Time series. For this data, we observe no trends, seasonality or outliers.

def inspect_time_series(time_series, y_lab):
    """
    Plot time-series.

    Parameters
    ----------
    time_series : pd.Series
        Series containing the time series data (where index is the date).
    y_lab : str
        Y axis label.

    Returns
    -------
    fig : plotly.graph_objects.Figure
    """
    # Label as "Date" and provided y_lab, and convert to dataframe
    df = time_series.rename_axis("Date").reset_index(name=y_lab)

    # Create plot
    fig = px.line(df, x="Date", y=y_lab)
    fig.update_layout(showlegend=False, width=700, height=400)
    return fig

# Calculate mean arrivals per day and plot time series
p = inspect_time_series(
    time_series=data.groupby(by=["ARRIVAL_DATE"]).size(),
    y_lab="Number of arrivals")

p.show()

# Calculate mean service length per day, dropping last day (incomplete)
daily_service = data.groupby("SERVICE_DATE")["service_mins"].mean()
daily_service = daily_service.iloc[:-1]

# Plot mean service length each day
p = inspect_time_series(time_series=daily_service,
                        y_lab="Mean consultation length (min)")
p.show()

inspect_time_series <- function(
  time_series, date_col, value_col, y_lab, interactive, save_path = NULL
) {
  #' Plot time-series
  #'
  #' @param time_series Dataframe with date column and numeric column to plot.
  #' @param date_col String. Name of column with dates.
  #' @param value_col String. Name of column with numeric values.
  #' @param y_lab String. Y axis label.
  #' @param interactive Boolean. Whether to render interactive or static plot.
  #' @param save_path String. Path to save static file to (inc. name and
  #' filetype). If NULL, then will not save.

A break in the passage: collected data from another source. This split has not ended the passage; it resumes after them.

-- ==== Sys2Proof/Machine/RegTable.lean ====
section
/-!
DEFINITION. The register tables of the spec as data: for every register its place, and for every field its bits,
its access code (R18) and its reset value (R20), transcribed from the field tables of the chapters and the index of R647 and R656.
Below the tables one field constant per named field: a block's own registers are constants, a quay's take the quay number,
a Bollard's the physical tile, an indexed register its index.
-/

namespace Sys2Proof.Machine

/-- Harbourmaster page 0 (R647). -/
def hmPage0 : List RegRow :=
  [
   -- OC_CONFIG (R648)
   ⟨0x040, 1, 1, [⟨0, 16, .ro, 0x0⟩, ⟨16, 8, .ro, 0x0⟩, ⟨24, 2, .ro, 0x0⟩, ⟨26, 7, .ro, 0x0⟩, ⟨33, 3, .ro, 0x0⟩, ⟨36, 6, .ro, 0x0⟩]⟩,
   -- OC_PARAM (R649)
   ⟨0x048, 1, 1, [⟨0, 13, .ro, 0x0⟩, ⟨13, 2, .ro, 0x0⟩, ⟨15, 8, .ro, 0x0⟩, ⟨23, 8, .ro, 0x0⟩]⟩,
   -- OC_SECURE (R649)
   ⟨0x050, 1, 1, [⟨0, 64, .ro, 0x0⟩]⟩ ]

/-- Harbourmaster page 1 (R647). -/
def hmPage1 : List RegRow :=
  [
   -- HM_CMD_OP (R651)
   ⟨0x040, 1, 1, [⟨0, 8, .rw, 0x0⟩]⟩,
   -- HM_CMD_ARG (R651)
   ⟨0x048, 8, 8, [⟨0, 64, .rw, 0x0⟩]⟩,
   -- HM_CMD_GO (R651)
   ⟨0x088, 1, 1, [⟨0, 1, .wo, 0x0⟩]⟩,
   -- HM_CMD_STATUS (R651)
   ⟨0x090, 1, 1, [⟨0, 1, .ro, 0x0⟩, ⟨1, 4, .ro, 0x0⟩, ⟨5, 8, .ro, 0x0⟩, ⟨13, 32, .ro, 0x0⟩]⟩ ]

/-- Harbourmaster page 2 (R647). -/
def hmPage2 : List RegRow :=
  [
   -- HM_TIDE (R42)
   ⟨0x040, 1, 1, [⟨0, 14, .ro, 0x0⟩, ⟨14, 50, .ro, 0x0⟩]⟩,
   -- HM_TIME_CTL (R43)
   ⟨0x048, 1, 1, [⟨0, 2, .rwl, 0x1⟩, ⟨2, 1, .rw, 0x0⟩, ⟨3, 1, .rw, 0x0⟩, ⟨4, 1, .wo, 0x0⟩]⟩,
   -- HM_TIME_TPS (R44)
   ⟨0x050, 1, 1, [⟨0, 18, .rwl, 0x1E848⟩]⟩,
   -- HM_TIME_SEC_BASE (R45)
   ⟨0x058, 1, 1, [⟨0, 50, .ro, 0x0⟩]⟩,
   -- HM_TIME_PPS_CAPT (R46)
   ⟨0x060, 1, 1, [⟨0, 14, .ro, 0x0⟩, ⟨14, 50, .ro, 0x0⟩]⟩,
   -- HM_TIME_STAT (R47)
   ⟨0x068, 1, 1, [⟨0, 2, .ro, 0x0⟩, ⟨2, 1, .ro, 0x0⟩, ⟨8, 20, .ro, 0x0⟩, ⟨32, 16, .w1c, 0x0⟩]⟩,
   -- HM_TIME_SLEW (R48)
   ⟨0x070, 1, 1, [⟨0, 32, .ro, 0x0⟩, ⟨32, 32, .ro, 0x0⟩]⟩ ]

/-- Harbourmaster page 3 (R647). -/
def hmPage3 : List RegRow :=
  [
   -- HM_IRQ_STAT (R650)
   ⟨0x040, 1, 1, [⟨0, 1, .w1c, 0x0⟩, ⟨1, 1, .w1c, 0x0⟩, ⟨2, 1, .w1c, 0x0⟩, ⟨3, 1, .w1c, 0x0⟩, ⟨4, 1, .w1c, 0x0⟩, ⟨5, 1, .w1c, 0x0⟩, ⟨6, 1, .w1c, 0x0⟩, ⟨7, 1, .w1c, 0x0⟩, ⟨16, 1, .w1c, 0x0⟩, ⟨17, 1, .w1c, 0x0⟩, ⟨18, 1, .w1c, 0x0⟩, ⟨19, 1, .w1c, 0x0⟩, ⟨20, 1, .w1c, 0x0⟩, ⟨24, 4, .ro, 0x0⟩]⟩,
   -- HM_IRQ_MASK (R650)
   ⟨0x048, 1, 1, [⟨0, 1, .rw, 0x0⟩, ⟨1, 1, .rw, 0x0⟩, ⟨2, 1, .rw, 0x0⟩, ⟨3, 1, .rw, 0x0⟩, ⟨4, 1, .rw, 0x0⟩, ⟨5, 1, .rw, 0x0⟩, ⟨6, 1, .rw, 0x0⟩, ⟨7, 1, .rw, 0x0⟩, ⟨16, 1, .rw, 0x0⟩, ⟨17, 1, .rw, 0x0⟩, ⟨18, 1, .rw, 0x0⟩, ⟨19, 1, .rw, 0x0⟩, ⟨20, 1, .rw, 0x1⟩]⟩ ]

/-- Harbourmaster page 12 (R647). -/
def hmPage12 : List RegRow :=
  [
   -- HM_CUS_CTL (R204)
   ⟨0x040, 1, 1, [⟨0, 1, .rwl, 0x0⟩, ⟨1, 4, .rwl, 0xF⟩, ⟨5, 2, .rwl, 0x2⟩, ⟨7, 1, .rwl, 0x1⟩, ⟨8, 8, .rwl, 0x8⟩, ⟨16, 8, .rwl, 0x4⟩, ⟨24, 5, .rwl, 0x4⟩]⟩,
   -- HM_CUS_STAT (R205)
   ⟨0x048, 1, 1, [⟨0, 9, .ro, 0x0⟩, ⟨9, 4, .ro, 0x0⟩, ⟨13, 4, .ro, 0x0⟩, ⟨17, 4, .ro, 0x0⟩, ⟨21, 1, .ro, 0x0⟩]⟩,
   -- HM_CUS_QBASE (R206)
   ⟨0x050, 1, 1, [⟨0, 24, .rwl, 0x0⟩]⟩,
   -- HM_CUS_HARV_BASE (R206)
   ⟨0x058, 1, 1, [⟨0, 24, .rwl, 0x100000⟩, ⟨24, 6, .rwl, 0x10⟩]⟩,
   -- HM_CUS_HARV_WR (R207)
   ⟨0x060, 1, 1, [⟨0, 22, .ro, 0x0⟩, ⟨32, 32, .ro, 0x0⟩]⟩,
   -- HM_CUS_HARV_RD (R207)
   ⟨0x068, 1, 1, [⟨0, 22, .rw, 0x0⟩]⟩,
   -- HM_CUS_LAST (R208)
   ⟨0x070, 1, 1, [⟨0, 4, .ro, 0x0⟩, ⟨4, 4, .ro, 0x0⟩, ⟨8, 6, .ro, 0x0⟩, ⟨14, 9, .ro, 0x0⟩, ⟨23, 20, .ro, 0x0⟩, ⟨63, 1, .w1c, 0x0⟩]⟩,
   -- HM_CUS_CNT0 (R208)
   ⟨0x078, 1, 1, [⟨0, 16, .ro, 0x0⟩, ⟨16, 16, .ro, 0x0⟩, ⟨32, 16, .ro, 0x0⟩, ⟨48, 16, .ro, 0x0⟩]⟩,
   -- HM_CUS_CNT1 (R208)
   ⟨0x080, 1, 1, [⟨0, 16, .ro, 0x0⟩, ⟨16, 16, .ro, 0x0⟩, ⟨32, 16, .ro, 0x0⟩, ⟨48, 16, .ro, 0x0⟩]⟩,
   -- HM_CUS_UNIT (R209)
   ⟨0x088, 4, 8, [⟨0, 3, .ro, 0x0⟩, ⟨3, 1, .ro, 0x0⟩, ⟨4, 16, .ro, 0x0⟩, ⟨20, 32, .ro, 0x0⟩]⟩ ]

/-- Harbourmaster page 13 (R647). -/
def hmPage13 : List RegRow :=
  [
   -- HM_COMMIT_CTL (R248)
   ⟨0x040, 1, 1, [⟨0, 1, .rwl, 0x1⟩, ⟨1, 1, .rwl, 0x0⟩, ⟨2, 2, .rwl, 0x3⟩, ⟨4, 16, .rwl, 0x800⟩, ⟨20, 20, .rwl, 0x44C0⟩]⟩,
   -- HM_COMMIT_STAT (R249)
   ⟨0x048, 1, 1, [⟨0, 50, .ro, 0x0⟩, ⟨50, 3, .ro, 0x0⟩, ⟨53, 1, .ro, 0x0⟩, ⟨54, 1, .ro, 0x0⟩]⟩,
   -- HM_COMMIT_JT (R250)
   ⟨0x050, 1, 1, [⟨0, 50, .ro, 0x0⟩]⟩,
   -- HM_COMMIT_OFFSET (R250)
   ⟨0x058, 1, 1, [⟨0, 50, .ro, 0x0⟩]⟩,
   -- HM_COMMIT_RECALL (R251)
   ⟨0x060, 1, 1, [⟨0, 50, .ro, 0x0⟩, ⟨50, 4, .ro, 0x0⟩, ⟨54, 2, .ro, 0x0⟩, ⟨56, 2, .ro, 0x0⟩]⟩,
   -- HM_COMMIT_SRC (R252)
   ⟨0x068, 1, 1, [⟨0, 2, .ro, 0x0⟩, ⟨2, 6, .ro, 0x0⟩, ⟨8, 14, .ro, 0x0⟩, ⟨22, 16, .ro, 0x0⟩]⟩,
   -- HM_COMMIT_RESTART (R253)
   ⟨0x070, 1, 1, [⟨0, 50, .ro, 0x0⟩]⟩,
   -- HM_COMMIT_CNT (R253)
   ⟨0x078, 1, 1, [⟨0, 32, .ro, 0x0⟩, ⟨32, 16, .ro, 0x0⟩, ⟨48, 16, .ro, 0x0⟩]⟩,
   -- HM_COMMIT_OP (R254)
   ⟨0x080, 1, 1, [⟨0, 1, .wo, 0x0⟩, ⟨1, 1, .wo, 0x0⟩, ⟨2, 1, .wo, 0x0⟩, ⟨3, 1, .wo, 0x0⟩, ⟨4, 1, .ro, 0x0⟩, ⟨5, 3, .ro, 0x0⟩, ⟨8, 1, .w1c, 0x0⟩]⟩,
   -- HM_SUSPECT_FIRST (R255)
   ⟨0x088, 1, 1, [⟨0, 50, .ro, 0x0⟩]⟩,
   -- HM_SUSPECT_LAST (R255)
   ⟨0x090, 1, 1, [⟨0, 50, .ro, 0x0⟩]⟩,
   -- HM_SUSPECT_INFO (R255)
   ⟨0x098, 1, 1, [⟨0, 20, .ro, 0x0⟩, ⟨20, 20, .ro, 0x0⟩, ⟨40, 3, .ro, 0x0⟩, ⟨63, 1, .w1c, 0x0⟩]⟩ ]

/-- Harbourmaster page 14 (R647). -/
def hmPage14 : List RegRow :=
  [
   -- HM_HEALTH_CTL (R288)
   ⟨0x040, 1, 1, [⟨0, 1, .rwl, 0x0⟩, ⟨1, 1, .rwl, 0x1⟩, ⟨2, 1, .rwl, 0x1⟩, ⟨3, 8, .rwl, 0x40⟩, ⟨11, 8, .rwl, 0x4⟩, ⟨19, 10, .rwl, 0x100⟩, ⟨29, 2, .rwl, 0x2⟩, ⟨31, 8, .rwl, 0x10⟩, ⟨39, 12, .rwl, 0x100⟩, ⟨51, 4, .rwl, 0x4⟩]⟩,
   -- HM_HEALTH_MARGIN (R289)
   ⟨0x048, 1, 1, [⟨0, 2, .rwl, 0x2⟩, ⟨2, 12, .rwl, 0x2EE⟩, ⟨14, 3, .rwl, 0x3⟩]⟩,
   -- HM_MANIFEST_BASE (R290)
   ⟨0x050, 1, 1, [⟨0, 24, .rwl, 0x400000⟩, ⟨24, 24, .rwl, 0x800000⟩]⟩,
   -- HM_DEFECT_BASE (R290)
   ⟨0x058, 1, 1, [⟨0, 24, .rwl, 0xC00000⟩, ⟨24, 17, .rwl, 0x10000⟩]⟩,
   -- HM_DEFECT_CNT (R290)
   ⟨0x060, 1, 1, [⟨0, 17, .rwl, 0x0⟩, ⟨17, 17, .ro, 0x0⟩, ⟨34, 1, .ro, 0x0⟩]⟩,
   -- HM_MAP_CTL (R290)
   ⟨0x068, 1, 1, [⟨0, 13, .rwl, 0x1130⟩]⟩,
   -- HM_SPARE_STAT (R291)
   ⟨0x070, 1, 1, [⟨0, 20, .ro, 0x0⟩, ⟨20, 20, .ro, 0x0⟩, ⟨40, 7, .ro, 0x0⟩, ⟨47, 16, .ro, 0x0⟩, ⟨63, 1, .ro, 0x0⟩]⟩,
   -- HM_HEALTH_OP (R292)
   ⟨0x078, 1, 1, [⟨0, 20, .rw, 0x0⟩, ⟨20, 2, .rw, 0x0⟩, ⟨22, 1, .wo, 0x0⟩, ⟨23, 1, .ro, 0x0⟩, ⟨24, 1, .w1c, 0x0⟩]⟩,
   -- HM_HEALTH_CNT (R291)
   ⟨0x080, 1, 1, [⟨0, 16, .ro, 0x0⟩, ⟨16, 16, .ro, 0x0⟩, ⟨32, 16, .ro, 0x0⟩, ⟨48, 16, .ro, 0x0⟩]⟩ ]

/-- Harbourmaster page 15 (R647). -/
def hmPage15 : List RegRow :=
  [
   -- HM_TEST_CTL (R332)
   ⟨0x040, 1, 1, [⟨0, 1, .rwl, 0x0⟩, ⟨1, 8, .rwl, 0x78⟩, ⟨9, 5, .rwl, 0x10⟩, ⟨14, 3, .rwl, 0x3⟩, ⟨17, 2, .rwl, 0x2⟩, ⟨19, 2, .rwl, 0x2⟩, ⟨21, 1, .rwl, 0x1⟩, ⟨22, 1, .rwl, 0x1⟩, ⟨23, 17, .rwl, 0x1000⟩]⟩,
   -- HM_TEST_STAT (R333)
   ⟨0x048, 1, 1, [⟨0, 10, .ro, 0x0⟩, ⟨10, 16, .ro, 0x0⟩, ⟨26, 16, .ro, 0x0⟩, ⟨42, 1, .ro, 0x0⟩]⟩,
   -- HM_TEST_RES_BASE (R333)
   ⟨0x050, 1, 1, [⟨0, 24, .rwl, 0x200000⟩, ⟨24, 6, .rwl, 0x8⟩]⟩,
   -- HM_TEST_RES_WR (R333)
   ⟨0x058, 1, 1, [⟨0, 22, .ro, 0x0⟩]⟩,
   -- HM_TEST_RES_RD (R333)
   ⟨0x060, 1, 1, [⟨0, 22, .rw, 0x0⟩]⟩,
   -- HM_TEST_CNT0 (R334)
   ⟨0x068, 1, 1, [⟨0, 32, .ro, 0x0⟩, ⟨32, 16, .ro, 0x0⟩, ⟨48, 16, .ro, 0x0⟩]⟩,
   -- HM_TEST_CNT1 (R334)
   ⟨0x070, 1, 1, [⟨0, 16, .ro, 0x0⟩, ⟨16, 16, .ro, 0x0⟩, ⟨32, 16, .ro, 0x0⟩]⟩,
   -- HM_TEST_OP (R335)
   ⟨0x078, 1, 1, [⟨0, 20, .rw, 0x0⟩, ⟨20, 2, .rw, 0x0⟩, ⟨22, 1, .wo, 0x0⟩, ⟨23, 1, .ro, 0x0⟩, ⟨24, 1, .w1c, 0x0⟩]⟩,
   -- HM_TEST_LIB (R336)
   ⟨0x080, 1, 1, [⟨0, 32, .ro, 0x0⟩, ⟨32, 32, .ro, 0x0⟩]⟩,
   -- HM_TEST_LIB1 (R336)
   ⟨0x088, 1, 1, [⟨0, 24, .ro, 0x0⟩, ⟨24, 16, .ro, 0x0⟩]⟩ ]

/-- Harbourmaster page 16 (R647). -/
def hmPage16 : List RegRow :=
  [
   -- HM_XSPI_ADDR (R337)
   ⟨0x040, 1, 1, [⟨0, 32, .rw, 0x0⟩]⟩,
   -- HM_XSPI_SRC (R337)
   ⟨0x048, 1, 1, [⟨0, 24, .rw, 0x300000⟩, ⟨24, 21, .rw, 0x0⟩]⟩,
   -- HM_XSPI_OP (R337)
   ⟨0x050, 1, 1, [⟨0, 2, .rw, 0x0⟩, ⟨2, 1, .wo, 0x0⟩, ⟨3, 1, .ro, 0x0⟩, ⟨4, 3, .ro, 0x0⟩, ⟨32, 32, .ro, 0x0⟩]⟩,
   -- HM_XSPI_TEMP (R337)
   ⟨0x058, 1, 1, [⟨0, 16, .ro, 0x0⟩, ⟨16, 1, .ro, 0x0⟩]⟩,
   -- HM_XSPI_SEG (R337)
   ⟨0x060, 1, 1, [⟨0, 16, .ro, 0x0⟩, ⟨16, 16, .ro, 0x0⟩]⟩ ]

/-- Harbourmaster page 17 (R647). -/
def hmPage17 : List RegRow :=
  [
   -- HM_HAWSER_CTL (R430)
   ⟨0x040, 1, 1, [⟨0, 1, .rwl, 0x0⟩, ⟨1, 4, .rwl, 0x8⟩, ⟨5, 4, .rwl, 0xC⟩, ⟨9, 1, .rwl, 0x1⟩]⟩,
   -- HM_HAWSER_STAT (R431)
   ⟨0x048, 1, 1, [⟨0, 8, .ro, 0x0⟩, ⟨8, 5, .ro, 0x0⟩, ⟨13, 7, .ro, 0x0⟩, ⟨20, 7, .ro, 0x0⟩]⟩,
   -- HM_HAWSER_CNT (R432)
   ⟨0x050, 8, 8, [⟨0, 48, .ro, 0x0⟩, ⟨48, 16, .ro, 0x0⟩]⟩,
   -- HM_HAWSER_GTAB (R433)
   ⟨0x090, 1, 1, [⟨0, 24, .rwl, 0x4000⟩]⟩,
   -- HM_HAWSER_XCTL (R434)
   ⟨0x098, 1, 1, [⟨0, 8, .rwl, 0x0⟩, ⟨8, 4, .rwl, 0x0⟩, ⟨12, 5, .rwl, 0x1⟩, ⟨17, 1, .wo, 0x0⟩]⟩,
   -- HM_HAWSER_XCAL (R434)
   ⟨0x0A0, 1, 1, [⟨0, 12, .ro, 0x0⟩, ⟨12, 12, .ro, 0x0⟩, ⟨24, 12, .ro, 0x0⟩, ⟨36, 2, .ro, 0x0⟩, ⟨38, 12, .ro, 0x0⟩]⟩ ]

/-- Harbourmaster page 18 (R647). -/
def hmPage18 : List RegRow :=
  [
   -- HM_PWR_CTL (R476)
   ⟨0x040, 1, 1, [⟨0, 1, .rwl, 0x0⟩, ⟨1, 1, .rwl, 0x0⟩, ⟨2, 16, .rwl, 0x7D00⟩, ⟨18, 12, .rwl, 0x3E8⟩, ⟨30, 6, .rwl, 0x1E⟩, ⟨36, 4, .rwl, 0x4⟩]⟩,
   -- HM_PWR_CAL (R476)
   ⟨0x048, 1, 1, [⟨0, 24, .rwl, 0x0⟩]⟩,
   -- HM_PWR_BUS (R477)
   ⟨0x050, 1, 1, [⟨0, 16, .ro, 0x0⟩, ⟨16, 16, .ro, 0x0⟩, ⟨32, 16, .ro, 0x0⟩, ⟨48, 1, .ro, 0x0⟩, ⟨49, 1, .ro, 0x0⟩, ⟨50, 1, .ro, 0x0⟩, ⟨51, 1, .ro, 0x0⟩]⟩,
   -- HM_PWR_STAT (R477)
   ⟨0x058, 1, 1, [⟨0, 4, .ro, 0x0⟩, ⟨4, 6, .ro, 0x0⟩, ⟨10, 1, .ro, 0x0⟩]⟩,
   -- HM_PWR_AIN (R478)
   ⟨0x060, 16, 8, [⟨0, 14, .ro, 0x0⟩, ⟨16, 14, .rw, 0x0⟩, ⟨32, 14, .rw, 0x3FFF⟩, ⟨48, 1, .w1c, 0x0⟩, ⟨49, 1, .w1c, 0x0⟩]⟩,
   -- HM_PWR_CNT (R477)
   ⟨0x0E0, 1, 1, [⟨0, 16, .ro, 0x0⟩, ⟨16, 16, .ro, 0x0⟩, ⟨32, 16, .ro, 0x0⟩, ⟨48, 16, .ro, 0x0⟩]⟩ ]

/-- Harbourmaster page 19 (R647). -/
def hmPage19 : List RegRow :=
  [
   -- HM_THERM_CTL (R479)
   ⟨0x040, 1, 1, [⟨0, 1, .rwl, 0x0⟩, ⟨1, 8, .rwl, 0x5F⟩, ⟨9, 8, .rwl, 0x64⟩, ⟨17, 8, .rwl, 0x6E⟩, ⟨25, 4, .rwl, 0x3⟩, ⟨29, 8, .rwl, 0x8⟩, ⟨37, 4, .rwl, 0x4⟩, ⟨41, 4, .rwl, 0x8⟩]⟩,
   -- HM_THERM_XCFG (R480)
   ⟨0x048, 24, 8, [⟨0, 1, .rwl, 0x0⟩, ⟨1, 1, .rwl, 0x0⟩, ⟨2, 2, .rwl, 0x0⟩, ⟨4, 6, .rwl, 0x0⟩, ⟨10, 8, .rwl, 0x5F⟩, ⟨18, 8, .rwl, 0x64⟩, ⟨26, 8, .rwl, 0x6E⟩, ⟨34, 12, .rwl, 0x0⟩, ⟨46, 18, .rwl, 0x0⟩]⟩,
   -- HM_THERM_VAL (R481)
   ⟨0x108, 88, 8, [⟨0, 16, .ro, 0x0⟩, ⟨16, 16, .ro, 0x0⟩, ⟨32, 1, .ro, 0x0⟩, ⟨33, 1, .ro, 0x0⟩, ⟨34, 1, .ro, 0x0⟩, ⟨35, 1, .ro, 0x0⟩, ⟨36, 1, .ro, 0x0⟩]⟩,
   -- HM_THERM_STAT (R481)
   ⟨0x3C8, 1, 1, [⟨0, 7, .ro, 0x0⟩, ⟨7, 16, .ro, 0x0⟩, ⟨23, 1, .ro, 0x0⟩, ⟨24, 8, .ro, 0x0⟩, ⟨32, 32, .ro, 0x0⟩]⟩ ]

  # Create custom tooltip text
  time_series$tooltip_text <- paste0(
    "<span style='color:white'>",
    "Date: ", time_series[[date_col]], "<br>",
    y_lab, ": ", time_series[[value_col]], "</span>"
  )

  # Create plot
  p <- ggplot(time_series, aes(x = .data[[date_col]],
                               y = .data[[value_col]],
                               text = tooltip_text)) +  # nolint: object_usage_linter
    geom_line(group = 1L, color = "#727af4") +
    labs(x = "Date", y = y_lab) +
    theme_minimal()

  # Save file if path provided
  if (!is.null(save_path)) {
    ggsave(save_path, p, width = 7L, height = 4L)
  }

  # Display as interactive or static figure
  if (interactive) {
    ggplotly(p, tooltip = "text", width = 700L, height = 400L)
  } else {
    p
  }
}

# Plot daily arrivals
daily_arrivals <- data %>% group_by(ARRIVAL_DATE) %>% count()
inspect_time_series(
  time_series = daily_arrivals, date_col = "ARRIVAL_DATE", value_col = "n",
  y_lab = "Number of arrivals", interactive = TRUE
)

# Calculate mean service length per day, dropping last day (incomplete)
daily_service <- data %>%
  group_by(SERVICE_DATE) %>%
  summarise(mean_service = mean(service_mins)) %>%
  filter(row_number() <= n() - 1L)

# Plot mean service length each day
inspect_time_series(
  time_series = daily_service, date_col = "SERVICE_DATE",
  value_col = "mean_service", y_lab = "Mean consultation length (min)",
  interactive = TRUE
)

Histogram. For both inter-arrival times and service times, we observe a right skewed distribution. Hence, it would be good to try exponential, gamma and Weibull distributions.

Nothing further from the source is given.